_Your assignment_
Count the lines below that contain the word "current". Give only the number.
####
/-- The poison a read of a range would consume: the source of 08 R188; what a bridge that is down returns is poisoned too
(18 R415). Device and host sectors stand in one set, by number. -/
def poisonOf (s : State) (pa n : Nat) : Option Nat :=
  if pa < 2 ^ 45 then
    (sectorsOf pa n).findSome? fun sec =>
      match Tab.get s.mem.sys sec with
      | some e => if e.poison then some (if e.dirty then 3 else 2) else none
      | none => if NSet.has s.mem.poison sec then some 4 else none
  else if nodeOf pa = 1 ∧ (s.bridge.tx.up = false ∨ s.bridge.rx.up = false) then some 8
  else if (sectorsOf pa n).any fun sec => NSet.has s.mem.poison sec then some 8 else none

/-- An access to read a range of node 0, and the poison that it consumes where its sectors stand afterwards (11 R243,
R248). -/
def fetchPoison (who : Option Payer) (pa n : Nat) (s : State) : Option Nat × State :=
  let s := touch who pa n false s
  (poisonOf s pa n, s)

/-- The sectors of a set that a write does not cover whole (11 R248). -/
def uncovered (pa n : Nat) (l : NSet) : NSet :=
  l.filter fun sec => !(decide (pa ≤ sec * 64) && decide (sec * 64 + 64 ≤ pa + n))

/-- The bytes of a resolved address. -/
def State.pbytes (s : State) (pa n : Nat) : List Byte :=
  if hostBase ≤ pa then s.mem.host.bytes (pa - hostBase) n else s.mem.bytes.bytes pa n

/-- A little-endian number at a resolved address. -/
def State.pnat (s : State) (pa n : Nat) : Nat := ofBytes (s.pbytes pa n)

/-- Writes bytes at a resolved address. The full bits of the words touched become `full` where given, and dirty_track
is set (11 R250, R256). -/
def State.pwrite (s : State) (who : Option Payer) (pa : Nat) (bs : List Byte) (full : Option Bool) : State :=
  let n := bs.length
  if hostBase ≤ pa then
    s.updMem fun m => { m with host := m.host.write (pa - hostBase) bs, poison := uncovered pa n m.poison }
  else
    let words := if n = 0 then [] else (List.range ((pa + n - 1) / 8 - pa / 8 + 1)).map (· + pa / 8)
    let s := touch who pa n true s
    s.updMem fun m =>
      { m with
        bytes := m.bytes.write pa bs
        full := match full with
          | none => m.full
          | some true => NSet.addAll m.full words
          | some false => m.full.filter fun w => !words.contains w
        dirtyTrack := NSet.addAll m.dirtyTrack (sectorsOf pa n)
        poison := if pa < 2 ^ 45 then m.poison else uncovered pa n m.poison }

/-- A device write of an n-byte number to node-0 memory on the device's own account. -/
def State.dput (s : State) (pa n v : Nat) : State := s.pwrite none pa (toBytes n v) (some false)

/-- Marks the sectors of a range poisoned (11 R248). -/
def State.poisonRange (s : State) (pa n : Nat) : State :=
  (sectorsOf pa n).foldl
    (fun s sec => s.updMem fun m =>
      match Tab.get m.sys sec with
      | some e => { m with sys := Tab.put m.sys sec (Sector.mk e.dirty true) }
      | none => { m with poison := NSet.add m.poison sec }) s

/-- A stream of the device (spill, save areas, headers): numbers by offset and size, written at a device address. Streams
move data and leave the full bits of words alone; they set dirty_track and clear the poison of whole sectors (11 R248,
R250, R256). -/
def State.stream (s : State) (pa : Nat) (items : List (Nat × Nat × Nat)) : State :=
  s.updMem fun m =>
    items.foldl
      (fun m i =>
        let a := pa + i.1
        let lo := (a + 63) / 64
        let hi := (a + i.2.1) / 64
        { m with
          bytes := m.bytes.putN a i.2.1 i.2.2
          dirtyTrack := if i.2.1 = 0 then m.dirtyTrack else
            NSet.addRange m.dirtyTrack (a / 64) ((a + i.2.1 - 1) / 64 - a / 64 + 1)
          poison := m.poison.filter fun x => x < lo || hi ≤ x
          weak := m.weak.filter fun x => x < lo || hi ≤ x
          sys := m.sys.map fun e => if lo ≤ e.1 ∧ e.1 < hi then (e.1, { e.2 with poison := false }) else e }) m

/-! ## Records of events -/

/-- The 64 bytes of a trap or steward event record (08 R185). -/
def eventRec (code detail handle overflow tick : Nat) (bundle : Word) (va : Nat) (crd : List Nat) (pos : Nat) :
    List Byte :=
  toBytes 1 code ++ toBytes 1 detail ++ toBytes 2 handle ++ toBytes 4 overflow ++ toBytes 8 tick ++
    toBytes 8 bundle.toNat ++ toBytes 8 va ++
    ((List.range 5).flatMap fun i => toBytes 4 (crd.getD i 0)) ++ toBytes 4 pos ++ toBytes 8 0
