/-- A variable-latency result of number k lands with a value, ending its pending mark (03 R73), after the fixed results
that are due; the latch takes it. The register does not take it where a higher slot of its own bundle has a result in
flight for it that is due too (R74); a shadow record takes all but the fields that such a result writes (06 R148). -/
def Core.landPend (c : Core) (k : Nat) (v : VWord) : Core :=
  match c.pend[k]? with
  | none => c
  | some q =>
    let later := c.flight.filter fun f =>
      f.aims q.dst && decide (f.issued = q.beat) && decide (q.slot < f.pos) && decide (f.due ≤ c.beat)
    let c := c.landDue.signs (q.dst.observed v)
    { c with
      pend := dropNth c.pend k
      arch := match q.dst with
        | .none => c.arch
        | .x d => if later = [] then c.arch.setX d (v.setWidth 64) else c.arch
        | .v d => if later = [] then c.arch.setV d v else c.arch
        | .sd i => (sortBy Flight.key later).foldl Arch.land (c.arch.setSd i (v.setWidth 1024))
      lat := match q.dst with
        | .sd _ => c.lat
        | _ => if q.fresh then c.lat.set (Fin.ofNat 8 q.latch) v else c.lat }

/-- Marks a register pending (03 R73). -/
def State.addPend (s : State) (dst : PDst) (w : Wait) (latch : Nat) (block : Bool) : State :=
  s.upd fun c =>
    { c with pend := c.pend ++ [(Pend.mk dst w latch c.beat c.ltime true c.pc c.iss.pos block)] }

/-- The pending destination of an instruction with an n bit (03 R70). -/
def pendX (n : Bool) (d : Fin 56) : PDst := if n || decide (d = 0) then .none else .x d

/-- The pending destination of a vector load. -/
def pendV (n : Bool) (d : VDst) : PDst := if n then .none else .v d

/-! ## The save area (17 R391) -/

/-- A predicate number as a byte. -/
def b2n (b : Bool) : Nat := if b then 1 else 0

/-- The 64 bytes of the saved modulo sequencer. -/
def Modulo.image (q : Modulo) : Nat :=
  undigits 8 [b2n q.active, q.ii, q.stages, q.k] + q.n % 2 ^ 32 * 2 ^ 32 + q.start.toNat * 2 ^ 64 +
    q.pass % 2 ^ 64 * 2 ^ 128 + undigits 3 q.map % 2 ^ 192 * 2 ^ 192

/-- The saved loop stack: start, end and count of each entry. -/
def loopsImage (l : List LoopEntry) : Nat :=
  undigits 64 (l.flatMap fun e => [e.start.toNat, e.stop.toNat, e.count.toNat])

/-- The checkpoint state as the save area holds it: offset, size and content of each item. -/
def Arch.saveItems (a : Arch) (addr : Word) : List (Nat × Nat × Nat) :=
  [(0x0000, 8, addr.toNat), (0x0008, 8, a.fpctl.toNat), (0x0010, 8, a.fpflags.toNat), (0x0018, 8, a.wid.toNat),
    (0x0020, 1, a.depth), (0x0021, 6, undigits 8 ((List.range 6).map fun i => a.widths.getD i 0)),
    (0x0028, 2, a.ckptmax), (0x0030, 8, undigits 8 (a.rd.toList.map (· % 16))), (0x0038, 4, 1), (0x003C, 4, 1),
    (0x0080, 448, undigits 64 (0 :: a.x.toList.tail.map (·.toNat))), (0x0240, 144, loopsImage a.loops),
    (0x02D0, 8, a.loops.length), (0x0300, 64, a.modq.image),
    (0x0400, 2048, undigits 1024 (a.p.toList.map (·.toNat))),
    (0x0C00, 1024, undigits 1024 (a.d.toList.map (·.toNat))),
    (0x1000, 1024, undigits 1024 (a.sd.toList.map (·.toNat))),
    (0x2000, 24576, undigits 4096 (a.v.toList.map (·.toNat))),
    (0x8000, 4096, undigits 4096 (a.w.toList.map (·.toNat)))]

/-- n registers of width w from consecutive bytes. -/
def regsAt (w n : Nat) (v : Nat) : Vector (BitVec w) n := Vector.ofFn fun i => BitVec.ofNat w (v / 2 ^ (w * i.val))

/-- The modulo sequencer as saved; the body end and the address after the map are re-derived from code (17 R391). -/
def Modulo.ofImage (v : Nat) : Modulo :=
  let d := fun (hi lo : Nat) => bits v hi lo
  let ii := d 15 8
  (Modulo.mk (v % 2 == 1) (BitVec.ofNat 64 (d 127 64)) ii (d 63 32) (d 23 16) (d 31 24) (d 191 128)
    (digits 3 64 (d 383 192)) 0 0)

/-- The checkpoint state reloaded from a save area; the pipe read pointers are taken as the nearest counts from the
endpoints' bases on (17 R391). What a patched area holds beyond the fields' ranges: the loop depth is taken modulo 7, the
identity depth, the widths, `.ckptmax` and the modulo pass as they stand, the model's choice (log 64). -/
def archAt (s : State) (pa : Nat) (pipes : Vector Pipe 8) : Arch :=
  let g := fun (o n : Nat) => s.pnat (pa + o) n
  let n := g 0x02D0 8 % 7
  { x := (regsAt 64 56 (g 0x0080 448)).set 0 0
    p := regsAt 1024 16 (g 0x0400 2048)
    d := regsAt 1024 8 (g 0x0C00 1024)
    sd := regsAt 1024 8 (g 0x1000 1024)
    v := regsAt 4096 48 (g 0x2000 24576)
    w := regsAt 4096 8 (g 0x8000 4096)
    fpctl := BitVec.ofNat 64 (g 0x0008 8) &&& fpctlMask
    fpflags := BitVec.ofNat 64 (g 0x0010 8) &&& fpflagsMask
    loops := (List.range n).map fun i =>
      (LoopEntry.mk (BitVec.ofNat 64 (g (0x0240 + 24 * i) 8)) (BitVec.ofNat 64 (g (0x0248 + 24 * i) 8))
        (BitVec.ofNat 64 (g (0x0250 + 24 * i) 8)))
    modq := Modulo.ofImage (g 0x0300 64)
    wid := BitVec.ofNat 64 (g 0x0018 8)
    depth := g 0x0020 1
    widths := (List.range 6).map fun i => g (0x0021 + i) 1
    rd := Vector.ofFn fun i => pipes[i].base + (g (0x0030 + i.val) 1 + 16 - pipes[i].base % 16) % 16
    ckptmax := g 0x0028 2 }

/-! ## The commit buffer -/

/-- The entries of the current segment (08 R168). -/
def Core.segEntries (c : Core) : Nat := c.cbuf.length

/-- The entry limit of a segment (08 R173). -/
def bufferSize : Nat := 64

/-- The context and the logical core of the kernel on the current core. -/
def Core.self (c : Core) : Nat × Nat := ((c.seat.map (·.ctx)).getD 0, (c.seat.map (·.lcore)).getD 0)

/-- The step on the current core. -/
def Core.owner (c : Core) : Owner := (Owner.mk ((c.seat.map (·.task)).getD 0) ((c.seat.map (·.wid)).getD 0))

/-- An entry as the issuing slot makes it (08 R172). -/
def Core.entry (c : Core) (k : EKind) : Entry := (Entry.mk k c.level c.pc c.self.1 c.self.2 c.owner 0)

/-! ## Rollback and traps -/

/-- Drops the deferred requests of a core, wherever they wait (11 R259). -/
def State.cancelLdf (s : State) (p : Nat) : State :=
  s.updMem fun m => { m with defer := m.defer.filter fun d => d.core != p }

/-- Rollback (08 R178). -/
def Core.rollback (c : Core) : Core :=
  { c with
    arch := c.ck
    pc := c.ckAddr
    phase := .run
    delay := .none
    lat := .replicate 8 0
    fspace := 3
    flight := []
    pend := []
    sleep := none
    segBundles := 0
    cbuf := [] }

/-- Rolls the current core back (08 R178, 11 R259). -/
def State.rollbackCore (s : State) : State := (s.upd Core.rollback).cancelLdf s.core.pcore

/-- The word of trap.cause (07 R156). -/
def causeWord (async : Bool) (detail slot code : Nat) : Word :=
  BitVec.ofNat 64 (b2n async * 2 ^ 31 + detail % 256 * 2 ^ 16 + slot % 8 * 2 ^ 8 + code % 256)

/-- trap.status (07 R156). -/
def statusWord (inTrap : Bool) (lv : Level) : Word :=
  BitVec.ofNat 64 (4 * b2n inTrap + match lv with | .u => 0 | .s => 1 | .h => 2)

/-- Whether a trap is being handled (07 R156). -/
def Core.inTrap (c : Core) : Bool := c.csr.status.getLsbD 2

/-- An identity that no checkpoint has had (07 R166). -/
def Core.freshId (c : Core) : Nat := (c.ckNext + 1) * 128 + c.pcore

/-- The steward's first checkpoint: the loop stack empty, the modulo sequencer inactive, latches clear, the F-unit
idle, at trap.vec; no result of the kernel is in flight (08 R180, R183). The count of disagreements stays as it stands, the
model's choice (log 128). -/
def Core.enterSteward (c : Core) : Core :=
  let a := { c.ck with loops := [], modq := .reset }
  { c with
    arch := a
    ck := a
    ckAddr := c.csr.vec
    pc := c.csr.vec
    level := .s
    phase := .run
    delay := .none
    lat := .replicate 8 0
    fspace := 3
    flight := []
    pend := []
    segBundles := 0
    ckId := c.freshId
    ckKernel := if c.level = .u then c.ckId else c.ckKernel
    ckNext := c.ckNext + 1
    sleep := none
    cleanRerun := []
    iss := { c.iss with stopped := true } }

/-- Trap entry after the rollback or the commit (08 R180; 07 R163): the trap registers, the save area, the steward. -/
def State.enterTrap (s : State) (cause baddr info ret : Word) : State :=
  let c := s.core
  let s := s.upd fun c =>
    { c with csr := { c.csr with
        cause := cause, baddr := baddr, info := info, ret := ret, status := statusWord true c.level } }
  let s := s.stream (c.csr.save.toNat % 2 ^ 45) (c.ck.saveItems c.ckAddr)
  (s.upd Core.enterSteward).cancelLdf s.core.pcore

/-- A double fault (08 R182): the core stops issuing and H firmware, interface 0's steward, gets a DBLFAULT record; the
kernel of the core is parked by the dispatcher afterwards. The record's bundle is the core's: the model's choice (log 141). -/
def State.doubleFault (s : State) (code : Nat) : State :=
  let a := s.core.pc
  let s := s.event 0 (eventRec cDBLFAULT code 0 0 s.tick a 0 [] noPos)
  (s.upd fun c => { c.rollback with phase := .halted, iss := { c.iss with stopped := true } }).cancelLdf s.core.pcore

/-- A synchronous trap of the slot in issue (08 R180, R182): rollback, the trap registers, the save area, level S. A
pre-emption that waits for the boundary after the bundle discards the fault (01 R28). -/
def State.trapAt (s : State) (pos code detail : Nat) (info : Word) : State :=
  let c := s.core
  if c.level ≠ .u ∧ c.inTrap = true then s.doubleFault code
  else if c.level = .u ∧ c.preempt.isSome = true then
    s.rollbackCore.upd fun c => { c with iss := { c.iss with stopped := true } }
  else s.rollbackCore.enterTrap (causeWord false detail pos code) c.pc info c.ckAddr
####
_Reply_
4